[Data items]
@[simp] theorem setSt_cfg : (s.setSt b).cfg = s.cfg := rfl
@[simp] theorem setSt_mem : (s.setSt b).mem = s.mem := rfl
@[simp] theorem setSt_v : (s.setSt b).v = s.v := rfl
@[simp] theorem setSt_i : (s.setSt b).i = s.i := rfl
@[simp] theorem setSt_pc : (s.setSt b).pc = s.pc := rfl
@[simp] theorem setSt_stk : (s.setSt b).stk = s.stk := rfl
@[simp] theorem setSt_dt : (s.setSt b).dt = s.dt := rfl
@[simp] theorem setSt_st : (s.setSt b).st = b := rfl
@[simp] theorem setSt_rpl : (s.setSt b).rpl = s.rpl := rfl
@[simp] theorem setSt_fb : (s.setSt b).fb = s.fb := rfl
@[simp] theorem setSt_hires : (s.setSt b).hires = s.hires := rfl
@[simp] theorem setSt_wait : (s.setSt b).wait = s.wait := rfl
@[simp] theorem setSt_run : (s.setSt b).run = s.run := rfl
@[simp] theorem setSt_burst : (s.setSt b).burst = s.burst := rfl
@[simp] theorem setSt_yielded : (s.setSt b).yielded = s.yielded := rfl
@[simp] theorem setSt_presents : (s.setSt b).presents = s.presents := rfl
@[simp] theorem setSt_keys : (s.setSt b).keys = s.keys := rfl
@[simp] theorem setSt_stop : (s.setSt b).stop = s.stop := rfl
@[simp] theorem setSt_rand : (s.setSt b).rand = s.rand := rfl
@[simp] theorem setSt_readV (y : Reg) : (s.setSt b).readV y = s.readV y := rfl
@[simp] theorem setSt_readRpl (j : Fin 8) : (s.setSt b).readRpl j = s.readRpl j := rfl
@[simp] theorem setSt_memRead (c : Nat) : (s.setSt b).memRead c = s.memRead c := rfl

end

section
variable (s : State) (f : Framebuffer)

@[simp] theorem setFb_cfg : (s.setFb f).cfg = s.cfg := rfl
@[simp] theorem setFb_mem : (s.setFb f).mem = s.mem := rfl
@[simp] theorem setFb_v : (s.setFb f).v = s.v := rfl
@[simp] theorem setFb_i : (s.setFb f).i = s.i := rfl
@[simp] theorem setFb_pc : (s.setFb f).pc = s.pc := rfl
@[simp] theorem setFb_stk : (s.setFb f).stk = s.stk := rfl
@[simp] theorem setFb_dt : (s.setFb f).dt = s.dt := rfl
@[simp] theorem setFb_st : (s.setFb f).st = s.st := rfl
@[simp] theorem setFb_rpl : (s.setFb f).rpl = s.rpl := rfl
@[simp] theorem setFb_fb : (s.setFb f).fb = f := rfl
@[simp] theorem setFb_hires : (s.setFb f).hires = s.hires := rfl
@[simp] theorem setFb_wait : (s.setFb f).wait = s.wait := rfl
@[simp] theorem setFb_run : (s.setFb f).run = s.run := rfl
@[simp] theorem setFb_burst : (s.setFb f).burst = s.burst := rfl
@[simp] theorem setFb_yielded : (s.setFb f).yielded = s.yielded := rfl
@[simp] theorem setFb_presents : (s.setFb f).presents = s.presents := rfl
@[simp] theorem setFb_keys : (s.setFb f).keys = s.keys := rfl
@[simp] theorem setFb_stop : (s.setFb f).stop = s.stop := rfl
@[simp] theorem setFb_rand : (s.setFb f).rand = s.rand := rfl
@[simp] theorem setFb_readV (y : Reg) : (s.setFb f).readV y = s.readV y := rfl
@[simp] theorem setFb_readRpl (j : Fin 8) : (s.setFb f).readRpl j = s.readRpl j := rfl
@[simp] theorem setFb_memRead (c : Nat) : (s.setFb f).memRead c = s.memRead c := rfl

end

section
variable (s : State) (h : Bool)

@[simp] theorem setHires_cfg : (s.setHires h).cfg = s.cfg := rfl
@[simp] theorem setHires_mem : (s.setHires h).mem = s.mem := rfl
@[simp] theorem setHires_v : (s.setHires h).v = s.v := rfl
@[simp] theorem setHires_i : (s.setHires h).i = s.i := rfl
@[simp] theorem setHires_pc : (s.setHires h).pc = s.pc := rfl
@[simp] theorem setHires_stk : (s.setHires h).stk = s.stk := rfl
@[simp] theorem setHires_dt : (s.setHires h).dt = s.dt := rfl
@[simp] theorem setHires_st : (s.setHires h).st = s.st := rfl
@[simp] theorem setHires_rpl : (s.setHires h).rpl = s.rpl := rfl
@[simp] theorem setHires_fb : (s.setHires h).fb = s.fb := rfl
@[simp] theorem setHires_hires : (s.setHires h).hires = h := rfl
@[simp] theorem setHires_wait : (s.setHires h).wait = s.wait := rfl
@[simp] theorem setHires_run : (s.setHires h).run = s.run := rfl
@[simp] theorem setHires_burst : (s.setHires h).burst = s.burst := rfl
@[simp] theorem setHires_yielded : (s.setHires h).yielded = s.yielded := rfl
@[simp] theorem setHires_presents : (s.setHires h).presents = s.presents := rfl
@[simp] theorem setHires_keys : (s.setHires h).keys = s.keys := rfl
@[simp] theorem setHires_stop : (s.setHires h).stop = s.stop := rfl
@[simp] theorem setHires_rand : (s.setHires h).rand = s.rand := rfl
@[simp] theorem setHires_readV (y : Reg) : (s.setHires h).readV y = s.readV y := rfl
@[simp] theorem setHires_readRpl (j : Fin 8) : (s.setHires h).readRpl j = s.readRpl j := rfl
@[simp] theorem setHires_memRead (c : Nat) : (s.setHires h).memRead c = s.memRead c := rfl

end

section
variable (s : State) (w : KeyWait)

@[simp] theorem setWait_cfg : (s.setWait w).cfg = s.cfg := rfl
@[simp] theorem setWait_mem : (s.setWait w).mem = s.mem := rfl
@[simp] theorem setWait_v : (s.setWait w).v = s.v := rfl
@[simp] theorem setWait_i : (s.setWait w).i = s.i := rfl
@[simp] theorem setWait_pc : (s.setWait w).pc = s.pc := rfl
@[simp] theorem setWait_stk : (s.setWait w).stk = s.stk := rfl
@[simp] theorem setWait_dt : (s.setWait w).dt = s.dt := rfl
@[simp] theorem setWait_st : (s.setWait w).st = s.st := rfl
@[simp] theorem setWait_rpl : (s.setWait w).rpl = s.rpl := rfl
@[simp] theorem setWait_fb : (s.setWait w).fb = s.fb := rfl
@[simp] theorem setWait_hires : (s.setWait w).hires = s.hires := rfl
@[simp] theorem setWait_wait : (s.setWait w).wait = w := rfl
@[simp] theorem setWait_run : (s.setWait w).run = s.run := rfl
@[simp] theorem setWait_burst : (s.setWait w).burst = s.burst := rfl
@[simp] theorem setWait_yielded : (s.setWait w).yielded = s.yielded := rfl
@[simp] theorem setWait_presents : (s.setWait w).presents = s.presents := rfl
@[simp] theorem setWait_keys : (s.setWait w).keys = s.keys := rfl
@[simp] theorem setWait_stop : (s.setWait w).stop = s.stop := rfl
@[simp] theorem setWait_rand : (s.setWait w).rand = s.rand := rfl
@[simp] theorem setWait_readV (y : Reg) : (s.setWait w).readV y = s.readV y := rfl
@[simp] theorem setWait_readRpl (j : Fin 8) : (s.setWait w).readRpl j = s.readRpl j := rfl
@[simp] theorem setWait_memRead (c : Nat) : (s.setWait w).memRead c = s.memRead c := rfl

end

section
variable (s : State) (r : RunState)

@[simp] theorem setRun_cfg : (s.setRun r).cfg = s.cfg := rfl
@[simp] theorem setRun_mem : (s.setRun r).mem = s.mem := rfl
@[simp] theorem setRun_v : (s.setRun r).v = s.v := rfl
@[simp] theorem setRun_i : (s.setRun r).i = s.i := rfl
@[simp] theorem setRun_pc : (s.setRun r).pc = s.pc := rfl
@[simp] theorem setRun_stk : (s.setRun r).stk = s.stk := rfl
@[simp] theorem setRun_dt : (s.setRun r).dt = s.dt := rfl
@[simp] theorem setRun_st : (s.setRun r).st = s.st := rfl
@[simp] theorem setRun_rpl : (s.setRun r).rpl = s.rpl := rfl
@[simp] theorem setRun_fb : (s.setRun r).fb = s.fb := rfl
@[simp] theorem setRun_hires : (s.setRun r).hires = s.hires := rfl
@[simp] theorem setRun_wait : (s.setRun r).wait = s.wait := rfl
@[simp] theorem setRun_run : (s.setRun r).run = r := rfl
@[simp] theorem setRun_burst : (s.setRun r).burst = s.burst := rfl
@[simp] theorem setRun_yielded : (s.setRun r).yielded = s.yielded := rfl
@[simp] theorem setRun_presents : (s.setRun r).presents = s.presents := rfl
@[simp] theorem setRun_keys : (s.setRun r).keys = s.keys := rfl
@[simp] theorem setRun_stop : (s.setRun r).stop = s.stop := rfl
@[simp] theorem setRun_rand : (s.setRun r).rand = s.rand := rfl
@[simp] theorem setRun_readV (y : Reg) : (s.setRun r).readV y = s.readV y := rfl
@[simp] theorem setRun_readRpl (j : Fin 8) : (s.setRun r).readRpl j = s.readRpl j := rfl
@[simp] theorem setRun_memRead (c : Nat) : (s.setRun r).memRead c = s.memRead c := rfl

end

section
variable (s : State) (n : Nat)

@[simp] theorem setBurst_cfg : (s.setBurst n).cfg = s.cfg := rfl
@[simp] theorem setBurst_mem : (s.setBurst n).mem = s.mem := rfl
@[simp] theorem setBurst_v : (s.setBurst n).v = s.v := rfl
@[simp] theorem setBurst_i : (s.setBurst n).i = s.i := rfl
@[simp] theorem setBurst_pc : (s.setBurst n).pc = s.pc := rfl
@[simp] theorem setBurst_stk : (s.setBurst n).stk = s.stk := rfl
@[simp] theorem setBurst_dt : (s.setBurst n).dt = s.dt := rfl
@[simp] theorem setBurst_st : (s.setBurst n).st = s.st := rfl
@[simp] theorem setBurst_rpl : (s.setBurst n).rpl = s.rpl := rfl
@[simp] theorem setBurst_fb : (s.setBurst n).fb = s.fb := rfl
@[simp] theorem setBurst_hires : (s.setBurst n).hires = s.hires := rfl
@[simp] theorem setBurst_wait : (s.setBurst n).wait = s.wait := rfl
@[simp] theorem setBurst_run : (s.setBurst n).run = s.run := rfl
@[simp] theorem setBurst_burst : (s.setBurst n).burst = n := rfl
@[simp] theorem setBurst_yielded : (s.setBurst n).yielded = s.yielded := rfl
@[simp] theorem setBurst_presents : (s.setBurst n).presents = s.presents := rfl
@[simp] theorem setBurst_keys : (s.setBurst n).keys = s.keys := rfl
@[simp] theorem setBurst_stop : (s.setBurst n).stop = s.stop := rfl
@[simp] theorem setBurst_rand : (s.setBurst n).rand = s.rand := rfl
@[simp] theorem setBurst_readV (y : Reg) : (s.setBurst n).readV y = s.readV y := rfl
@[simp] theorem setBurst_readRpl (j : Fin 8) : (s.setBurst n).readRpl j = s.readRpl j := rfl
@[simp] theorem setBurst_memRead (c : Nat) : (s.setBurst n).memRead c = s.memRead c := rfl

INSTRUCTIONS TO FOLLOW | Look through the entries above. Extract each line with the word "rand".

SOLUTION TO THE PROBLEM |
@[simp] theorem setSt_rand : (s.setSt b).rand = s.rand := rfl
@[simp] theorem setFb_rand : (s.setFb f).rand = s.rand := rfl
@[simp] theorem setHires_rand : (s.setHires h).rand = s.rand := rfl
@[simp] theorem setWait_rand : (s.setWait w).rand = s.rand := rfl
@[simp] theorem setRun_rand : (s.setRun r).rand = s.rand := rfl
@[simp] theorem setBurst_rand : (s.setBurst n).rand = s.rand := rfl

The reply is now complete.